theorem foldl_spad {α : Type} (g : State → α → State) (h : ∀ t a, (g t a).spad = t.spad) (l : List α) (s : State) :
    (l.foldl g s).spad = s.spad := by
  induction l generalizing s with
  | nil => rfl
  | cons a t ih => rw [List.foldl_cons, ih, h]

/-- The form that simp applies: the conjunction with True keeps its proof of the premise from being definitional. -/
@[simp] theorem foldl_spad_simp {α : Type} (g : State → α → State) (h : ∀ t a, True ∧ (g t a).spad = t.spad) (l : List α)
    (s : State) : (l.foldl g s).spad = s.spad := foldl_spad g (fun t a => (h t a).2) l s

theorem foldlp_spad {α β : Type} (g : State × β → α → State × β) (h : ∀ x a, (g x a).1.spad = x.1.spad) (l : List α) (z : State × β) :
    (l.foldl g z).1.spad = z.1.spad := by
  induction l generalizing z with
  | nil => rfl
  | cons a t ih => rw [List.foldl_cons, ih, h]

@[simp] theorem State.reach_spad (s : State) (a1) : (State.reach s a1).spad = s.spad := by
  simp [State.reach]

@[simp] theorem State.record_spad (s : State) (a1) : (State.record s a1).spad = s.spad := by
  simp [State.record]

@[simp] theorem State.raise_spad (s : State) (a1) (a2) : (State.raise s a1 a2).spad = s.spad := by
  unfold State.raise
  split <;> simp

@[simp] theorem State.event_spad (s : State) (a1) (a2) (a3) (a4) (a5) (a6) (a7) :
    (State.event s a1 a2 a3 a4 a5 a6 a7).spad = s.spad := by
  simp [State.event]

@[simp] theorem State.partEvent_spad (s : State) (a1) (a2) (a3) (a4) : (State.partEvent s a1 a2 a3 a4).spad = s.spad := by
  simp [State.partEvent]

@[simp] theorem State.arrayEvent_spad (s : State) (a1) (a2) (a3) (a4) : (State.arrayEvent s a1 a2 a3 a4).spad = s.spad := by
  simp [State.arrayEvent]

@[simp] theorem State.arrayStepEvent_spad (s : State) (a1) (a2) (a3) (a4) (a5) :
    (State.arrayStepEvent s a1 a2 a3 a4 a5).spad = s.spad := by
  simp [State.arrayStepEvent]

@[simp] theorem State.sendOn_spad (s : State) (a1) (a2) : (State.sendOn s a1 a2).spad = s.spad := by
  simp [State.sendOn]

@[simp] theorem State.flood_spad (s : State) (a1) (a2) : (State.flood s a1 a2).spad = s.spad := by
  simp [State.flood]

@[simp] theorem State.endHoldWith_spad (s : State) (a1) (a2) : (State.endHoldWith s a1 a2).spad = s.spad := by
  simp [State.endHoldWith]

@[simp] theorem State.dropWaits_spad (s : State) (a1) : (State.dropWaits s a1).spad = s.spad := by
  unfold State.dropWaits
  split <;> simp

@[simp] theorem State.abortHere_spad (s : State) (a1) (a2) (a3) (a4) : (State.abortHere s a1 a2 a3 a4).spad = s.spad := by
  unfold State.abortHere
  dsimp only
  (repeat' split) <;> simp

@[simp] theorem State.abortOne_spad (s : State) (a1) (a2) (a3) : (State.abortOne s a1 a2 a3).spad = s.spad := by
  simp [State.abortOne]

@[simp] theorem State.abortAll_spad (s : State) (a1) (a2) (a3) : (State.abortAll s a1 a2 a3).spad = s.spad := by
  simp [State.abortAll]

@[simp] theorem State.twilight_spad (s : State) (a1) : (State.twilight s a1).spad = s.spad := by
  simp [State.twilight]

@[simp] theorem State.tryFreePart_spad (s : State) (a1) : (State.tryFreePart s a1).spad = s.spad := by
  simp [State.tryFreePart]

@[simp] theorem State.sendMsg_spad (s : State) (a1) (a2) (a3) (a4) (a5) (a6) :
    (State.sendMsg s a1 a2 a3 a4 a5 a6).spad = s.spad := by
  simp [State.sendMsg]

@[simp] theorem State.countFault_spad (s : State) (a1) : (State.countFault s a1).spad = s.spad := by
  unfold State.countFault
  (repeat' split) <;> simp

@[simp] theorem State.setReport_spad (s : State) (a1) (a2) : (State.setReport s a1 a2).spad = s.spad := by
  unfold State.setReport
  split <;> simp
-=-=-
Task requirements: Filter the listing down to the lines holding the word "induction", and return those.

Your solution:
  induction l generalizing s with
  induction l generalizing z with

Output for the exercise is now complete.